Kayla thought he’d left the gym after helping to stack the chairs, but apparently that had been wishful thinking on her part.
“But where can you get hot chocolate in town at this time of night?” he asked.
“Daisy’s,” Natalie told him. “It’s open late now, with an expanded beverage menu and pastries to encourage people to stay in town rather than heading to the city.”
“I always did like their hot chocolate,” Trey said. “Do you mind if I join you?”
“Of course not,” Natalie said, buttoning up her coat as they exited the gym.
They said “hello” to various townspeople as they passed them in the halls, stopping on the way to chat with some other friends from high school. A few guys invited Trey to go for a beer at the Ace in the Hole, but he told them that he already had plans. When they finally made their escape, Natalie pulled her phone out of her pocket and frowned at the time displayed on the screen. “I didn’t realize it was getting to be so late.”
Kayla narrowed her gaze on her friend, wondering how it had gone from “still pretty early” to “so late” in the space of ten minutes.
“I think I should skip the hot chocolate tonight,” Natalie decided. “I have to be up early to open the store in the morning.”
“You were the one who suggested it,” Kayla pointed out.
“I know,” her friend agreed. “And I hate to bail, but there’s no reason that you and Trey can’t go without me.”

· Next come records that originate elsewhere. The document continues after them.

-- ==== Sys2Proof/Laws/State.lean ====
section
/-! SUPPORT. What each update of State does to each field: one lemma per field and update, so that no proof
unfolds a record update. -/

namespace Sys2Proof.Machine

/-! Fields after LED <- d. -/

@[simp] theorem State.setLed_led (s : State) (d : Byte) : (s.setLed d).led = d := rfl
@[simp] theorem State.setLed_btn (s : State) (d : Byte) : (s.setLed d).btn = s.btn := rfl
@[simp] theorem State.setLed_seg (s : State) (d : Byte) : (s.setLed d).seg = s.seg := rfl
@[simp] theorem State.setLed_phase (s : State) (d : Byte) : (s.setLed d).phase = s.phase := rfl
@[simp] theorem State.setLed_cs (s : State) (d : Byte) : (s.setLed d).cs = s.cs := rfl
@[simp] theorem State.setLed_run (s : State) (d : Byte) : (s.setLed d).run = s.run := rfl
@[simp] theorem State.setLed_txd (s : State) (d : Byte) : (s.setLed d).txd = s.txd := rfl
@[simp] theorem State.setLed_cmd (s : State) (d : Byte) : (s.setLed d).cmd = s.cmd := rfl
@[simp] theorem State.setLed_rsps (s : State) (d : Byte) : (s.setLed d).rsps = s.rsps := rfl
@[simp] theorem State.setLed_wire (s : State) (d : Byte) : (s.setLed d).wire = s.wire := rfl
@[simp] theorem State.setLed_inputs (s : State) (d : Byte) : (s.setLed d).inputs = s.inputs := rfl
@[simp] theorem State.setLed_drawn (s : State) (d : Byte) : (s.setLed d).drawn = s.drawn := rfl

/-! Fields after BTN <- d. -/

@[simp] theorem State.setBtn_led (s : State) (d : Byte) : (s.setBtn d).led = s.led := rfl
@[simp] theorem State.setBtn_btn (s : State) (d : Byte) : (s.setBtn d).btn = d := rfl
@[simp] theorem State.setBtn_seg (s : State) (d : Byte) : (s.setBtn d).seg = s.seg := rfl
@[simp] theorem State.setBtn_phase (s : State) (d : Byte) : (s.setBtn d).phase = s.phase := rfl
@[simp] theorem State.setBtn_cs (s : State) (d : Byte) : (s.setBtn d).cs = s.cs := rfl
@[simp] theorem State.setBtn_run (s : State) (d : Byte) : (s.setBtn d).run = s.run := rfl
@[simp] theorem State.setBtn_txd (s : State) (d : Byte) : (s.setBtn d).txd = s.txd := rfl
@[simp] theorem State.setBtn_cmd (s : State) (d : Byte) : (s.setBtn d).cmd = s.cmd := rfl
@[simp] theorem State.setBtn_rsps (s : State) (d : Byte) : (s.setBtn d).rsps = s.rsps := rfl
@[simp] theorem State.setBtn_wire (s : State) (d : Byte) : (s.setBtn d).wire = s.wire := rfl
@[simp] theorem State.setBtn_inputs (s : State) (d : Byte) : (s.setBtn d).inputs = s.inputs := rfl
@[simp] theorem State.setBtn_drawn (s : State) (d : Byte) : (s.setBtn d).drawn = s.drawn := rfl

/-! Fields after SEG[k] <- d. -/

@[simp] theorem State.setSeg_led (s : State) (k : Digit) (d : Byte) : (s.setSeg k d).led = s.led :=
  rfl
@[simp] theorem State.setSeg_btn (s : State) (k : Digit) (d : Byte) : (s.setSeg k d).btn = s.btn :=
  rfl
@[simp] theorem State.setSeg_seg (s : State) (k : Digit) (d : Byte) : (s.setSeg k d).seg = s.seg.write k d :=
  rfl
@[simp] theorem State.setSeg_phase (s : State) (k : Digit) (d : Byte) : (s.setSeg k d).phase = s.phase :=
  rfl
@[simp] theorem State.setSeg_cs (s : State) (k : Digit) (d : Byte) : (s.setSeg k d).cs = s.cs := rfl
@[simp] theorem State.setSeg_run (s : State) (k : Digit) (d : Byte) : (s.setSeg k d).run = s.run :=
  rfl
@[simp] theorem State.setSeg_txd (s : State) (k : Digit) (d : Byte) : (s.setSeg k d).txd = s.txd :=
  rfl
@[simp] theorem State.setSeg_cmd (s : State) (k : Digit) (d : Byte) : (s.setSeg k d).cmd = s.cmd :=
  rfl
@[simp] theorem State.setSeg_rsps (s : State) (k : Digit) (d : Byte) : (s.setSeg k d).rsps = s.rsps :=
  rfl
@[simp] theorem State.setSeg_wire (s : State) (k : Digit) (d : Byte) : (s.setSeg k d).wire = s.wire :=
  rfl
@[simp] theorem State.setSeg_inputs (s : State) (k : Digit) (d : Byte) : (s.setSeg k d).inputs = s.inputs :=
  rfl
@[simp] theorem State.setSeg_drawn (s : State) (k : Digit) (d : Byte) : (s.setSeg k d).drawn = s.drawn :=
  rfl

/-! Fields after PHASE <- p. -/

@[simp] theorem State.setPhase_led (s : State) (p : PhaseVal) : (s.setPhase p).led = s.led := rfl
@[simp] theorem State.setPhase_btn (s : State) (p : PhaseVal) : (s.setPhase p).btn = s.btn := rfl
@[simp] theorem State.setPhase_seg (s : State) (p : PhaseVal) : (s.setPhase p).seg = s.seg := rfl
@[simp] theorem State.setPhase_phase (s : State) (p : PhaseVal) : (s.setPhase p).phase = p := rfl
@[simp] theorem State.setPhase_cs (s : State) (p : PhaseVal) : (s.setPhase p).cs = s.cs := rfl
@[simp] theorem State.setPhase_run (s : State) (p : PhaseVal) : (s.setPhase p).run = s.run := rfl
@[simp] theorem State.setPhase_txd (s : State) (p : PhaseVal) : (s.setPhase p).txd = s.txd := rfl
@[simp] theorem State.setPhase_cmd (s : State) (p : PhaseVal) : (s.setPhase p).cmd = s.cmd := rfl
@[simp] theorem State.setPhase_rsps (s : State) (p : PhaseVal) : (s.setPhase p).rsps = s.rsps := rfl
@[simp] theorem State.setPhase_wire (s : State) (p : PhaseVal) : (s.setPhase p).wire = s.wire := rfl
@[simp] theorem State.setPhase_inputs (s : State) (p : PhaseVal) : (s.setPhase p).inputs = s.inputs :=
  rfl
@[simp] theorem State.setPhase_drawn (s : State) (p : PhaseVal) : (s.setPhase p).drawn = s.drawn :=
  rfl

/-! Fields after CS <- b. -/

@[simp] theorem State.setCs_led (s : State) (b : Bool) : (s.setCs b).led = s.led := rfl
@[simp] theorem State.setCs_btn (s : State) (b : Bool) : (s.setCs b).btn = s.btn := rfl
@[simp] theorem State.setCs_seg (s : State) (b : Bool) : (s.setCs b).seg = s.seg := rfl
@[simp] theorem State.setCs_phase (s : State) (b : Bool) : (s.setCs b).phase = s.phase := rfl
@[simp] theorem State.setCs_cs (s : State) (b : Bool) : (s.setCs b).cs = b := rfl
@[simp] theorem State.setCs_run (s : State) (b : Bool) : (s.setCs b).run = s.run := rfl
@[simp] theorem State.setCs_txd (s : State) (b : Bool) : (s.setCs b).txd = s.txd := rfl
@[simp] theorem State.setCs_cmd (s : State) (b : Bool) : (s.setCs b).cmd = s.cmd := rfl
@[simp] theorem State.setCs_rsps (s : State) (b : Bool) : (s.setCs b).rsps = s.rsps := rfl
@[simp] theorem State.setCs_wire (s : State) (b : Bool) : (s.setCs b).wire = s.wire := rfl
@[simp] theorem State.setCs_inputs (s : State) (b : Bool) : (s.setCs b).inputs = s.inputs := rfl
@[simp] theorem State.setCs_drawn (s : State) (b : Bool) : (s.setCs b).drawn = s.drawn := rfl

/-! Fields after RUN <- 1. -/

@[simp] theorem State.setRun_led (s : State) : (s.setRun).led = s.led := rfl
@[simp] theorem State.setRun_btn (s : State) : (s.setRun).btn = s.btn := rfl
@[simp] theorem State.setRun_seg (s : State) : (s.setRun).seg = s.seg := rfl
@[simp] theorem State.setRun_phase (s : State) : (s.setRun).phase = s.phase := rfl
@[simp] theorem State.setRun_cs (s : State) : (s.setRun).cs = s.cs := rfl
@[simp] theorem State.setRun_run (s : State) : (s.setRun).run = true := rfl
@[simp] theorem State.setRun_txd (s : State) : (s.setRun).txd = s.txd := rfl
@[simp] theorem State.setRun_cmd (s : State) : (s.setRun).cmd = s.cmd := rfl
@[simp] theorem State.setRun_rsps (s : State) : (s.setRun).rsps = s.rsps := rfl
@[simp] theorem State.setRun_wire (s : State) : (s.setRun).wire = s.wire := rfl
@[simp] theorem State.setRun_inputs (s : State) : (s.setRun).inputs = s.inputs := rfl
@[simp] theorem State.setRun_drawn (s : State) : (s.setRun).drawn = s.drawn := rfl

/-! Fields after TXD <- b. -/

@[simp] theorem State.queue_led (s : State) (b : Byte) : (s.queue b).led = s.led := rfl
@[simp] theorem State.queue_btn (s : State) (b : Byte) : (s.queue b).btn = s.btn := rfl
@[simp] theorem State.queue_seg (s : State) (b : Byte) : (s.queue b).seg = s.seg := rfl
@[simp] theorem State.queue_phase (s : State) (b : Byte) : (s.queue b).phase = s.phase := rfl
@[simp] theorem State.queue_cs (s : State) (b : Byte) : (s.queue b).cs = s.cs := rfl
@[simp] theorem State.queue_run (s : State) (b : Byte) : (s.queue b).run = s.run := rfl
@[simp] theorem State.queue_txd (s : State) (b : Byte) : (s.queue b).txd = b := rfl
@[simp] theorem State.queue_cmd (s : State) (b : Byte) : (s.queue b).cmd = s.cmd := rfl
@[simp] theorem State.queue_rsps (s : State) (b : Byte) : (s.queue b).rsps = s.rsps := rfl
@[simp] theorem State.queue_wire (s : State) (b : Byte) : (s.queue b).wire = s.wire := rfl
@[simp] theorem State.queue_inputs (s : State) (b : Byte) : (s.queue b).inputs = s.inputs := rfl
@[simp] theorem State.queue_drawn (s : State) (b : Byte) : (s.queue b).drawn = s.drawn := rfl

/-! Fields after a wire event. -/

@[simp] theorem State.emit_led (s : State) (e : WireEvent) : (s.emit e).led = s.led := rfl
@[simp] theorem State.emit_btn (s : State) (e : WireEvent) : (s.emit e).btn = s.btn := rfl
@[simp] theorem State.emit_seg (s : State) (e : WireEvent) : (s.emit e).seg = s.seg := rfl
@[simp] theorem State.emit_phase (s : State) (e : WireEvent) : (s.emit e).phase = s.phase := rfl
@[simp] theorem State.emit_cs (s : State) (e : WireEvent) : (s.emit e).cs = s.cs := rfl
@[simp] theorem State.emit_run (s : State) (e : WireEvent) : (s.emit e).run = s.run := rfl
@[simp] theorem State.emit_txd (s : State) (e : WireEvent) : (s.emit e).txd = s.txd := rfl
@[simp] theorem State.emit_cmd (s : State) (e : WireEvent) : (s.emit e).cmd = s.cmd := rfl
@[simp] theorem State.emit_rsps (s : State) (e : WireEvent) : (s.emit e).rsps = s.rsps := rfl
@[simp] theorem State.emit_wire (s : State) (e : WireEvent) : (s.emit e).wire = s.wire ++ [e] := rfl
@[simp] theorem State.emit_inputs (s : State) (e : WireEvent) : (s.emit e).inputs = s.inputs := rfl
@[simp] theorem State.emit_drawn (s : State) (e : WireEvent) : (s.emit e).drawn = s.drawn := rfl

/-! Fields after a response. -/

@[simp] theorem State.respond_led (s : State) (st : Status) (rd : Byte) : (s.respond st rd).led = s.led :=
  rfl
@[simp] theorem State.respond_btn (s : State) (st : Status) (rd : Byte) : (s.respond st rd).btn = s.btn :=
  rfl
@[simp] theorem State.respond_seg (s : State) (st : Status) (rd : Byte) : (s.respond st rd).seg = s.seg :=
  rfl
@[simp] theorem State.respond_phase (s : State) (st : Status) (rd : Byte) : (s.respond st rd).phase = s.phase :=
  rfl
@[simp] theorem State.respond_cs (s : State) (st : Status) (rd : Byte) : (s.respond st rd).cs = s.cs :=
  rfl
@[simp] theorem State.respond_run (s : State) (st : Status) (rd : Byte) : (s.respond st rd).run = s.run :=
  rfl
@[simp] theorem State.respond_txd (s : State) (st : Status) (rd : Byte) : (s.respond st rd).txd = s.txd :=
  rfl
@[simp] theorem State.respond_cmd (s : State) (st : Status) (rd : Byte) : (s.respond st rd).cmd = none :=
  rfl
@[simp] theorem State.respond_rsps (s : State) (st : Status) (rd : Byte) : (s.respond st rd).rsps = s.rsps ++ [rspWord st rd] :=
  rfl
@[simp] theorem State.respond_wire (s : State) (st : Status) (rd : Byte) : (s.respond st rd).wire = s.wire :=
  rfl
@[simp] theorem State.respond_inputs (s : State) (st : Status) (rd : Byte) : (s.respond st rd).inputs = s.inputs :=
  rfl
@[simp] theorem State.respond_drawn (s : State) (st : Status) (rd : Byte) : (s.respond st rd).drawn = s.drawn :=
  rfl

/-! Fields after `rst`. -/

@[simp] theorem State.assertReset_led (s : State) : (s.assertReset).led = 0 := rfl
@[simp] theorem State.assertReset_btn (s : State) : (s.assertReset).btn = 0 := rfl
@[simp] theorem State.assertReset_seg (s : State) : (s.assertReset).seg = SegFile.blank := rfl
@[simp] theorem State.assertReset_phase (s : State) : (s.assertReset).phase = 0 := rfl
@[simp] theorem State.assertReset_cs (s : State) : (s.assertReset).cs = true := rfl
@[simp] theorem State.assertReset_run (s : State) : (s.assertReset).run = false := rfl
@[simp] theorem State.assertReset_txd (s : State) : (s.assertReset).txd = 0 := rfl
@[simp] theorem State.assertReset_cmd (s : State) : (s.assertReset).cmd = none := rfl
@[simp] theorem State.assertReset_rsps (s : State) : (s.assertReset).rsps = s.rsps := rfl
@[simp] theorem State.assertReset_wire (s : State) : (s.assertReset).wire = s.wire := rfl
@[simp] theorem State.assertReset_inputs (s : State) : (s.assertReset).inputs = s.inputs := rfl
@[simp] theorem State.assertReset_drawn (s : State) : (s.assertReset).drawn = s.drawn := rfl

/-! Fields after loading a program. -/

@[simp] theorem State.loadMoves_led (s : State) (ms : List Move) : (s.loadMoves ms).led = s.led :=
  rfl
@[simp] theorem State.loadMoves_btn (s : State) (ms : List Move) : (s.loadMoves ms).btn = s.btn :=
  rfl
@[simp] theorem State.loadMoves_seg (s : State) (ms : List Move) : (s.loadMoves ms).seg = s.seg :=
  rfl
@[simp] theorem State.loadMoves_phase (s : State) (ms : List Move) : (s.loadMoves ms).phase = s.phase :=
  rfl
@[simp] theorem State.loadMoves_cs (s : State) (ms : List Move) : (s.loadMoves ms).cs = s.cs := rfl
@[simp] theorem State.loadMoves_run (s : State) (ms : List Move) : (s.loadMoves ms).run = s.run :=
  rfl
@[simp] theorem State.loadMoves_txd (s : State) (ms : List Move) : (s.loadMoves ms).txd = s.txd :=
  rfl
@[simp] theorem State.loadMoves_cmd (s : State) (ms : List Move) : (s.loadMoves ms).cmd = s.cmd :=
  rfl
@[simp] theorem State.loadMoves_rsps (s : State) (ms : List Move) : (s.loadMoves ms).rsps = s.rsps :=
  rfl
@[simp] theorem State.loadMoves_wire (s : State) (ms : List Move) : (s.loadMoves ms).wire = s.wire :=
  rfl
@[simp] theorem State.loadMoves_inputs (s : State) (ms : List Move) : (s.loadMoves ms).inputs = ms :=
  rfl
@[simp] theorem State.loadMoves_drawn (s : State) (ms : List Move) : (s.loadMoves ms).drawn = s.drawn :=
  rfl

/-! Fields after a command is accepted: only the outstanding command can change. -/

@[simp] theorem State.acceptCmd_led (s : State) (w : CmdWord) : (s.acceptCmd w).led = s.led := by
  unfold State.acceptCmd; split <;> rfl
@[simp] theorem State.acceptCmd_btn (s : State) (w : CmdWord) : (s.acceptCmd w).btn = s.btn := by
  unfold State.acceptCmd; split <;> rfl
@[simp] theorem State.acceptCmd_seg (s : State) (w : CmdWord) : (s.acceptCmd w).seg = s.seg := by
  unfold State.acceptCmd; split <;> rfl
@[simp] theorem State.acceptCmd_phase (s : State) (w : CmdWord) : (s.acceptCmd w).phase = s.phase := by
  unfold State.acceptCmd; split <;> rfl
@[simp] theorem State.acceptCmd_cs (s : State) (w : CmdWord) : (s.acceptCmd w).cs = s.cs := by
  unfold State.acceptCmd; split <;> rfl
@[simp] theorem State.acceptCmd_run (s : State) (w : CmdWord) : (s.acceptCmd w).run = s.run := by
  unfold State.acceptCmd; split <;> rfl
@[simp] theorem State.acceptCmd_txd (s : State) (w : CmdWord) : (s.acceptCmd w).txd = s.txd := by
  unfold State.acceptCmd; split <;> rfl
@[simp] theorem State.acceptCmd_rsps (s : State) (w : CmdWord) : (s.acceptCmd w).rsps = s.rsps := by
  unfold State.acceptCmd; split <;> rfl
@[simp] theorem State.acceptCmd_wire (s : State) (w : CmdWord) : (s.acceptCmd w).wire = s.wire := by
  unfold State.acceptCmd; split <;> rfl
@[simp] theorem State.acceptCmd_inputs (s : State) (w : CmdWord) : (s.acceptCmd w).inputs = s.inputs := by
  unfold State.acceptCmd; split <;> rfl
@[simp] theorem State.acceptCmd_drawn (s : State) (w : CmdWord) : (s.acceptCmd w).drawn = s.drawn := by
  unfold State.acceptCmd; split <;> rfl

Kayla glanced at Trey. “Wouldn’t you rather go to the Ace in the Hole with your friends than to Daisy’s with me?”
“Let me see—reminiscing about high school football with a bunch of washed-up jocks or making conversation with a pretty girl?” He winked at her. “It seems like a no-brainer to me.”
“Great,” Natalie said, a little too enthusiastically.
Then she leaned in to give Kayla a quick hug and whisper in her ear. “I’ll call you tomorrow to hear all of the juicy details, so make sure there are some juicy details.”